Kafka – Part 4 – Data sets in Pega

December 10, 2024 Code Vault Curators

In this blog article, we will see some basics about data set rule using YouTube as the data source.

This tutorial is implemented using Pega personal edition 8.4, but the core concepts remain the same in higher versions as well

It is recommended to go through previous blog articles on Kafka fundamentals before proceeding here. You can go through the series in order.

https://myknowtech.com/tag/kafka

What is a data set rule?

– The name speaks itself. It is a collection or a set of data.

– The source data can be from different systems and can be of different formats.

– Data set is a rule instance that belongs to category – Data model and of applies to class Rule-Decision-DataSet

In the above picture, you see there are different types of data set rule available that can source the data from different systems like – Kafka, Hadoop, Amazon kinesis, social network platforms, database tables etc.

In the later part of the Kafka series, we will have a real business scenario to make use of the Kafka data set rule.
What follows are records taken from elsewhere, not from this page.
/-- One position of PLAIN or FILL. -/
def Moved.put (q : Moved) (m : Mover) (d : TDesc) (dry : Bool) (p : List Nat) : Moved :=
  let (v, sc, bad, q) := q.elem m d dry p
  if q.err.isSome then q
  else
    let x := (p.zip d.dstrs).foldl (fun a y => a + (y.1 : Int) * y.2) 0
    let data : List Field := if d.dlay = 0 then [⟨wrapInt 48 (d.dst + x), 0, fmtBytes d.fmt * 8, v, bad⟩]
      else
        let n := d.dstCount
        let pb := planeBases d.fmt d.dlay d.dst d.dplanes n
        let (we, wm) := planeWidths d.fmt
        let i := x.toNat
        -- the last element clears the rest of each plane's final unit (R141)
        [⟨pb.1, i, 1, v >>> (we + wm), bad⟩, ⟨pb.2.1, i * we, we, v >>> wm, bad⟩, ⟨pb.2.2, i * wm, wm, v, bad⟩] ++
        (if i + 1 = n then ([(pb.1, 1), (pb.2.1, we), (pb.2.2, wm)].filter fun b => n * b.2 < 8 * planeSize n b.2).map fun b =>
          ⟨b.1, n * b.2, 8 * planeSize n b.2 - n * b.2, 0, false⟩ else [])
    let scale : List Field := if blockFmt d.fmt && p.getD 0 0 % 32 == 0 then
        [⟨(d.dscale + ordinal p (d.dims.map Dim.pos) 0) % 2 ^ 48, 0, 8, sc, bad⟩]
      else []
    q.fields m d dry (data ++ scale)

/-- One unit of FEED or WTILE (R287, R288). -/
def Moved.unit (q : Moved) (m : Mover) (d : TDesc) (dry : Bool) (u : List Nat) : Moved :=
  let off := ((u.zip (d.dstrs.drop 2)).foldl (fun a y => a + (y.1 : Int) * y.2) 0)
  let a := wrapInt 48 (d.dst + off)
  let sa := wrapInt 48 (d.dscale + off)
  let w := fmtBits d.fmt
  let kl := d.kline
  let mx := isMx d.fmt
  let feed := d.xf == xfFeed
  let one := fun (q : Moved) (r kk : Nat) =>
    let (v, sc, bad, q) := q.elem m d dry ((if feed then [kl * d.line + kk, r] else [r, kl * d.line + kk]) ++ u)
    if q.err.isSome then q
    else q.fields m d dry (⟨a, w * (if feed then kl * r + kk else 4 * kk + r), w, v, bad⟩ ::
      (if mx && kk == 0 then [⟨(if feed then a + 48 else sa) + r, 0, 8, sc, bad⟩] else []))
  let q := q.fields m d dry (⟨a, 0, 8 * d.unit, 0, false⟩ :: (if mx && !feed then [⟨sa, 0, 512, 0, false⟩] else []))
  (List.range (if feed then (d.dim 1).pos else 4)).foldl (fun q r => (List.range kl).foldl (fun q kk => one q r kk) q) q

/-- Walks every position of a descriptor in order, its read before its write, up to the first address that fails (log 24). -/
def State.gather (s : State) (m : Mover) (d : TDesc) (dry : Bool) : Moved :=
  let sizes := if d.units then (d.dims.drop 2).map Dim.pos else d.dims.map Dim.pos
  (List.range (prodN sizes)).foldl (fun q i =>
    if d.units then q.unit m d dry (position sizes i) else q.put m d dry (position sizes i)) ⟨s, [], [], none, 0⟩

/-! Landing (R313, R314). -/

/-- A landing collision: the line is poisoned for the segment and the core reports it (R314). -/
def State.collide (s : State) (c : CoreId) (line : Nat) : State :=
  ((s.updCore c fun x => { x with lineBad := sinsert x.lineBad line }).countCore c 0x37).coreDeadline c

/-- Is a landed line still before its deadline? -/
def State.marked (s : State) (c : CoreId) (line : Nat) : Bool :=
  match nget? (s.core c).marks line with
  | some d => s.cyc c.benchId < d
  | none => false

/-- One line lands in a local store: `write` fills it, and it takes its mark, unless it is a collision; a transfer whose segment has
ended leaves no mark. -/
def State.landAt (s : State) (c : CoreId) (line : Nat) (deadline : Option Nat) (write : State → State) : State :=
  if s.marked c line then s.collide c line
  else
    let s := write s
    match deadline with
    | some d => s.updCore c fun x => { x with marks := nset x.marks line d }
    | none => s

/-- Drains the oldest line of the landing queue, in its cycle (R313). A line at or past its deadline lands poisoned (R51, R54). -/
def State.drainLine (s : State) (c : CoreId) : State :=
  let x := s.core c
  match x.landQ with
  | [] => s
  | e :: rest =>
    let s := s.reach (max e.came x.landFrom)
    let s := s.updCore c fun x => { x with landQ := rest, landFrom := s.now + 1 }
    let late : Bool := decide (e.deadline ≤ s.cyc c.benchId)
    let hit := s.marked c e.line
    let s := s.landAt c e.line (some e.deadline) fun s => (s.store (lsKey c (64 * e.line)) (leBytes 64 e.data.toNat) (e.poison || late)).2
    if late && !hit then s.coreDeadline c else s
/-- Drains the queue: its lines arrived before those of a descriptor that completes now. -/
def State.drainAll (s : State) (c : CoreId) : State := (List.range (s.core c).landQ.length).foldl (fun s _ => s.drainLine c) s

/-- Bytes of a stage that fall in one protected unit of storage. -/
def stageRun (st : NMap (Nat × Bool)) (lo n : Nat) : List (Nat × Nat × Bool) :=
  (List.range n).filterMap fun i => (nget? st (lo + i)).map fun v => (lo + i, v)

/-- Runs of neighbours in a list of bytes. -/
def splitRuns : List (Nat × Nat × Bool) → List (Nat × List Byte × Bool)
  | [] => []
  | (a, v, p) :: r =>
    match splitRuns r with
    | (b, bs, q) :: t => if b = a + 1 then (a, BitVec.ofNat 8 v :: bs, p || q) :: t else (a, [BitVec.ofNat 8 v], p) :: (b, bs, q) :: t
    | [] => [(a, [BitVec.ofNat 8 v], p)]

/-- Stores runs through one page; `base` takes an address of the run to its key. -/
def State.putRuns (s : State) (key : Nat → Nat) (rs : List (Nat × List Byte × Bool)) : State :=
  rs.foldl (fun s r =>
    let w := s.store (key r.1) r.2.1 r.2.2
    if w.1 then w.2.poisonRange (key r.1) r.2.1.length else w.2) s

/-- Lands the bytes of one 64-byte line of storage, grouped by protected unit (R610); in a local store under R313 (log 25). -/
def State.landLine (s : State) (key0 : Nat) (addr0 : Nat) (st : NMap (Nat × Bool)) (deadline : Option Nat) : State :=
  let z := unitSize key0
  let key := fun a => key0 + (a - addr0)
  let write := fun (s : State) => (List.range (64 / z)).foldl (fun s i => s.putRuns key (splitRuns (stageRun st (addr0 + i * z) z))) s
  match coreOfKey key0 with
  | none => write s
  | some c => (s.drainAll c).landAt c (key0 % 2 ^ 16 / 64) deadline write

/-- Lines a stage touches. -/
def stageLines (st : NMap (Nat × Bool)) : List Nat := st.foldl (fun l p => sinsert l (p.1 / 64)) []

/-- Lands what a descriptor has gathered, line by line. -/
def Moved.land (q : Moved) (deadline : Option Nat) : State :=
  q.lines.foldl (fun s l => s.landLine l.2 (64 * l.1) q.stage deadline) q.st

/-- Poisons every destination byte that has storage (R54, R298, R299). -/
def State.poisonStage (s : State) (m : Mover) (loc : Bool) (st : NMap (Nat × Bool)) : State :=
  (stageLines st).foldl (fun s l =>
    let r := s.destKey m loc (64 * l)
    match r.1 with
    | .error _ => r.2
    | .ok k => (splitRuns (stageRun st (64 * l) 64)).foldl (fun s q => s.poisonRange (k + (q.1 - 64 * l)) q.2.1.length) r.2) s

/-- Poisons the destination of a descriptor. -/
def State.poisonDest (s : State) (m : Mover) (d : TDesc) : State := s.poisonStage m d.dloc (s.gather m d true).stage

/-- Runs a descriptor whole in position order: reads, lands, or stops at its first error, with what it wrote before in place and its
destination poisoned (R298); answers the error (code, side, address) and the clamps. `late`: its deadline has come, so what lands is
poisoned (R51, R54). -/
def State.runDesc (s : State) (m : Mover) (d : TDesc) (late : Bool) : Option (Nat × Nat × Nat) × Nat × State :=
  let q := s.gather m d false
  let q := if late then { q with stage := q.stage.map fun p => (p.1, p.2.1, true) } else q
  let s := q.land (if m.late then none else some d.deadline)
  (q.err, q.clamps, if q.err.isSome then s.poisonDest m d else s)

/-- A transfer whose deadline has come without its data: every destination byte is poisoned (R51, R54). -/
def State.lateDest (s : State) (m : Mover) (rec : BitVec 1536) : State := s.poisonDest m (parseDesc rec)

/-- The hub that finds a loader slot of the source's box without its ready mark for the step (R70, R618) (log 58). -/
def State.unreadySlot (s : State) (d : TDesc) : Option Hub :=
  if !s.tabRuns || d.sloc then none
  else (bucketsOf s.theTab).findSome? fun b => d.srcBoxes.findSome? fun x =>
    let lo := max x.1.toNat b.base
    let hi := min x.2.toNat (b.base + b.slots * b.stride - 1)
    if b.stride = 0 || hi < lo then none
    else (List.range ((hi - b.base) / b.stride - (lo - b.base) / b.stride + 1)).findSome? fun i =>
      let a := b.base + ((lo - b.base) / b.stride + i) * b.stride
      match placeOf a with
      | .lpddr c o =>
        let w := s.peekNat (s.lpddrKey c o) 8
        if w.testBit 63 && w % 2 ^ 40 == s.stepNo then none else finOf? 6 (c / 56)
      | _ => none

/-! The core's memory slot. -/

def coreMover (c : CoreId) (late : Bool := false) : Mover := ⟨some c, .slot c, late⟩

/-- Records the first descriptor error of a segment (R302); counts it (R589). -/
def State.descFault (s : State) (c : CoreId) (code side addr : Nat) : State :=
  let s := if code = codeTranslation then s.countCore c 0x34 else if code = codeProtection then s.countCore c 0x35 else s
  if (s.core c).descFaulted then s
  else ((s.setReg (coreKey c 0x38) (faultWord (code + 8 + side * 128) s.stepNo)).setReg (coreKey c 0x40)
    (BitVec.ofNat 64 (addr % 2 ^ 48))).updCore c fun x => { x with descFaulted := true }

/-- DISS (R271, R272, R293, R299, R310, R611). A descriptor whose bytes read poisoned starts nothing, as a poisoned address does (log 13). -/
def State.dissEff (s : State) (c : CoreId) (w : Nat) : State :=
  let x := s.core c
  let a := (x.s (fDissS w)).toNat
  if x.pz (fDissS w) then s.coreDeadline c
  else if a % 64 != 0 || 0xff40 < a then s.coreFault c 2 3 x.lastIdx
  else if s.swapHolds then s
  else
    let r := s.lsRead c a 192
    let s := r.2.2
    if r.2.1 then s.coreDeadline c
    else
      let d := parseDesc (BitVec.ofNat 1536 r.1)
      let code := d.check (4 ≤ x.descs.length) false s.workCycles
      if code != 0 then
        let s := s.countCore c 0x31
        let s := if code = codeFull then s.countCore c 0x32 else if code = codeAlias then s.countCore c 0x33 else s
        ((s.descFault c code 0 a).poisonDest (coreMover c) d).coreDeadline c
      else
        let s := s.countCore c 0x30
        let s := if d.tilePath then s.countCore c 0x38 else s
        if d.empty then s
        else s.updCore c fun y => { y with descs := y.descs ++ [(BitVec.ofNat 1536 r.1, false)] }

/-- The last byte of a core's descriptor lands, and its slot is free (R272, R298). One that became late before has been reported. -/
def State.coreDescDone (s : State) (c : CoreId) (i : Nat) : State :=
  match (s.core c).descs[i]? with
  | none => s
  | some rec =>
    let s := s.drainAll c
    let s := s.updCore c fun x => { x with descs := x.descs.eraseIdx i }
    let d := parseDesc rec.1
    let late : Bool := rec.2 || decide (d.deadline ≤ s.cyc c.benchId)
    let unready := s.unreadySlot d
    let s := match unready with | some h => s.hubDeadline h | none => s
    let r := s.runDesc (coreMover c rec.2) d (late || unready.isSome)
    let s := r.2.2.countCore c 0x36 r.2.1
    let s := match r.1 with
      | some e => (s.descFault c e.1 e.2.1 e.2.2).coreDeadline c
      | none => if late && !rec.2 then s.coreDeadline c else s
    s.tryPark c.benchId

/-- A descriptor of the core has not landed by its deadline: it is late, its destination is poisoned and the core reports it (R51, R54). -/
def State.lateDesc (s : State) (c : CoreId) (i : Nat) : State :=
  match (s.core c).descs[i]? with
  | some (rec, false) =>
    let s := s.updCore c fun x => { x with descs := x.descs.set i (rec, true) }
    (s.lateDest (coreMover c) rec).coreDeadline c
  | _ => s
/-- The same of every descriptor of the core whose deadline has come; of all of them at a segment's end (`all`). -/
def State.lateDescs (s : State) (c : CoreId) (all : Bool) : State :=
  (List.range (s.core c).descs.length).foldl (fun s i => match (s.core c).descs[i]? with
    | some (rec, false) => if all || (parseDesc rec).deadline ≤ s.cyc c.benchId then s.lateDesc c i else s
    | _ => s) s

/-- R271, R293. -/
def execDiss (c : CoreId) (b : Bundle) (s : State) : Out := .next (s.slotDo c b 3 0x05 fun w s => s.dissEff c w)

/-! The landing queue (R313). -/

/-- An arriving line joins the queue of 16 lines, where there is room: a full queue withholds the credit it would come with. The queue
drains one line in each core cycle: a line that finds it empty lands in its cycle of arrival, and with no arrival the clock reaches the
cycle of the next drain (log 25). -/
def State.landingWrite (s : State) (c : CoreId) (arr : Option (Fin 1024 × Vec × BitVec 26 × Bool)) : State :=
  let x := s.core c
  match arr with
  | some (l, v, d, p) =>
    if x.landQ.length < 16 then
      let s := s.updCore c fun x => { x with landQ := x.landQ ++ [⟨s.now, l, v, d.toNat, p⟩] }
      if x.landQ.isEmpty && x.landFrom ≤ s.now then s.drainLine c else s
    else s
  | none => s.drainLine c

/-- The clock reaches the deadline cycle of a line, and its mark clears (R313); with no mark there, the earliest deadline of the core's
descriptors, and those that have not landed are late (R51, R54) (log 25). -/
def State.landingDeadline (s : State) (c : CoreId) (line : Nat) : State :=
  let x := s.core c
  match nget? x.marks line with
  | some d => ((s.reach (s.atCyc c.benchId d)).updCore c fun x => { x with marks := nerase x.marks line }).lateDescs c false
  | none =>
    match ((x.descs.filter fun r => !r.2).map fun r => (parseDesc r.1).deadline).min? with
    | some d => (s.reach (s.atCyc c.benchId d)).lateDescs c false
    | none => s

def execLandingWrite (c : CoreId) (arr : Option (Fin 1024 × Vec × BitVec 26 × Bool)) (s : State) : Out := .next (s.landingWrite c arr)

end Sys2Proof.Machine
end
For now, let’s have a fun scenario 🙂

Scenario: Create a YouTube data set to filter the YouTube videos that are related to Chelsea Football club.

How to create a new data set rule?

Step 1: Create a new data set rule

Records -> Data Model ->Data Set -> Create new

You see the Data set type is of four category

DBM (database management)
File system
General category
Social
Stream

The configuration points of the data set rule vary based on the data set type.

I would recommend you go through the other OOTB decisioning data set rules to see different configuration points for different data set types.

For now, we will use the YouTube Channel.

Important note: When you use Social category, your applies to class should be Data-Social-YouTube/Facebook

Step 2: Fill out the configuration points in the YouTube data set.

Access details

In this block, you can provide the YouTube access details.

Google API key –

We know that YouTube is part of Google’s world and so we need a Google API key, to access YouTube services.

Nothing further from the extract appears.